-- ==== Sys2Proof/Machine/Dispatch.lean ====
section
/-! DEFINITION. One arm per command: each calls the meaning of that command. -/

namespace Sys2Proof.Machine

§ **YOUR GOAL**: All lines from the one containing "that command. -/" down to the final line above are to be restated word for word; leave out the rest.

§ **OUTPUT FOR THIS TASK**:
/-! DEFINITION. One arm per command: each calls the meaning of that command. -/

namespace Sys2Proof.Machine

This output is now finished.